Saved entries
---+---
/-- R383 to R386: a checkpoint holds the tile scratchpad, the tile's dirty guests, its cores' deques and its copy queues, empties the log,
and is written to the partner's area, at the length and with the bytes that the model gives it (assumptions 53 and 5); a fault takes the
tile's blocks, copies and engine threads away and leaves memory; the reset, whose states the model takes one at a time (assumption 27),
reloads the checkpoint with those of its guests that home has not passed, applies the logged messages, and starts the restartable blocks
again, or ends their launch with status TILE_RESET. -/
def Obligations.TilesResetAndReplay : Prop :=
  ∀ (s : State) (n : Nat), n < 8 →
    let lo := 33554432 * n
    let r := s.tileRec n
    (r.st = .run → (s.tileRec (n ^^^ 4)).st = .run → (∀ k, k < 2 ^ 29 → s.homeTile (s.checkpointArea n + k) = n ^^^ 4) → r.held = [] →
      ∃ t, exec (.tileCheckpoint n) s = .next t ∧ t.groups = s.groups ∧ t.blocks = s.blocks ∧ t.spad = s.spad ∧ t.tspad = s.tspad ∧
        t.cores = s.cores ∧ t.regs = s.regs ∧
        t.tileRec n = { r with log := [], pad := (t.tileRec n).pad
                               guests := s.guests.filter (fun g => g.dirty && g.place == n)
                               queues := s.engines.filter (fun x => x.2.tile == n)
                               deques := (s.cores.filter (fun x => x.1 / 96 == n && !x.2.deque.isEmpty)).map (fun x => (x.1, x.2.deque)) } ∧
        (∀ a, (t.tileRec n).pad.read a = if lo ≤ a ∧ a < lo + 33554432 then s.tspad.read a else 0) ∧
        (∀ k, k < s.checkpointLen n (t.tileRec n).guests (t.tileRec n).pad (t.tileRec n).queues → s.takes (s.checkpointArea n + k) →
          t.mem.read (s.checkpointArea n + k) = Config.checkpointByte s.fresh k)) ∧
    ((s.tileRec (n ^^^ 4)).st = .run → ∃ t, exec (.tileFault n) s = .next t ∧ (t.tileRec n).st = .halt ∧ t.mem = s.mem ∧
      t.spad = s.spad ∧ t.tspad = s.tspad ∧ t.regs.tileErr = true ∧ t.msix = s.msix ++ [0] ∧
      (∀ bid b, Map.find? t.blocks bid = some b → b.core / 96 ≠ n) ∧ (∀ c ∈ t.l1, c.place / 96 ≠ n) ∧ (∀ c ∈ t.guests, c.place ≠ n) ∧
      (∀ p ∈ t.engines, p.2.tile ≠ n) ∧
      (∀ g ∈ r.guests, g ∈ (t.tileRec n).guests ↔ ∃ x ∈ s.guests, x.dirty = true ∧ x.place = n ∧ x.line = g.line) ∧
      ∀ bid b, Map.find? s.blocks bid = some b → b.core / 96 = n → b.st ≠ .over → (b.lid, b.bidx, b.child) ∈ (t.tileRec n).lost) ∧
    ((s.tileRec (n ^^^ 4)).st ≠ .run → ∃ t, exec (.tileFault n) s = .next t ∧ t.scheduling = false ∧ t.regs.shut = true) ∧
    (r.st = .halt → exec (.tileResetDone n) s = .next { s with tiles := Map.put s.tiles n { r with st := .restore } }) ∧
    (r.st = .restore → ∃ t, exec (.tileRestoreDone n) s = .next t ∧ (t.tileRec n).st = .replay ∧ t.mem = s.mem ∧
      t.tspad = (s.tspad.zero lo 33554432).writeAll r.pad ∧
      (∀ g, g ∈ t.guests ↔ g ∈ s.guests ∨ g ∈ r.guests ∧ s.dirty? g.line = none ∧
        ∀ i, i < 128 → Map.get 0 s.ver (g.line + i) ≤ g.vers.getD i 0) ∧
      (∀ g, g ∈ (t.tileRec n).guests ↔ g ∈ r.guests ∧ s.dirty? g.line = none ∧
        ∀ i, i < 128 → Map.get 0 s.ver (g.line + i) ≤ g.vers.getD i 0) ∧
      (∀ c, (∀ x ∈ r.deques, x.1 ≠ c) → (t.core c).deque = (s.core c).deque) ∧
      ∀ c ds, r.deques = [(c, ds)] → (t.core c).deque = ds) ∧
    (r.st = .replay → ∃ t, exec (.tileReplayDone n) s = .next t ∧ (t.tileRec n).st = .run ∧ (t.tileRec n).lost = [] ∧
      (∀ c, c / 96 = n → (t.core c).deque = []) ∧
      (let again := r.log.foldl (fun u x => match x.msg with
          | .byte l b => u.putHome l b
          | _ => u) s
       r.lost = [] → r.held = [] → t.mem = again.mem ∧ t.tspad = again.tspad) ∧
      ∀ x ∈ r.lost, ∀ l, Map.find? s.launches x.1 = some l → l.phase = .admitted →
        ∃ l', Map.find? t.launches x.1 = some l' ∧
          if l.desc.restart ∧ l.live then ∃ k, (x.2.1, x.2.2, k) ∈ l'.redo else 7 ≤ l'.status)

/-! ## Events: contexts, decants and ownership -/

namespace Sys2Proof.Machine

/-- An operation of CTX.CTL left its STAT and CTX, and beyond them only the named context (R331, R333). -/
def State.ctxDone (s t : State) (n stat : Nat) (x : Ctx) : Prop :=
  t = { s with ctxs := t.ctxs, regs := { s.regs with ctxCtx := n, ctxStat := stat } } ∧ t.ctx n = x ∧ ∀ k, k ≠ n → t.ctx k = s.ctx k

/-- An operation of CTX.CTL may run: the module is owned and none runs (R331). -/
def State.ctxReady (s : State) : Prop := s.ctxBusy = false ∧ s.regs.own = .owned

end Sys2Proof.Machine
---+---
Looking at the data above, show all lines where the word "owned" occurs.

/-- An operation of CTX.CTL may run: the module is owned and none runs (R331). -/
def State.ctxReady (s : State) : Prop := s.ctxBusy = false ∧ s.regs.own = .owned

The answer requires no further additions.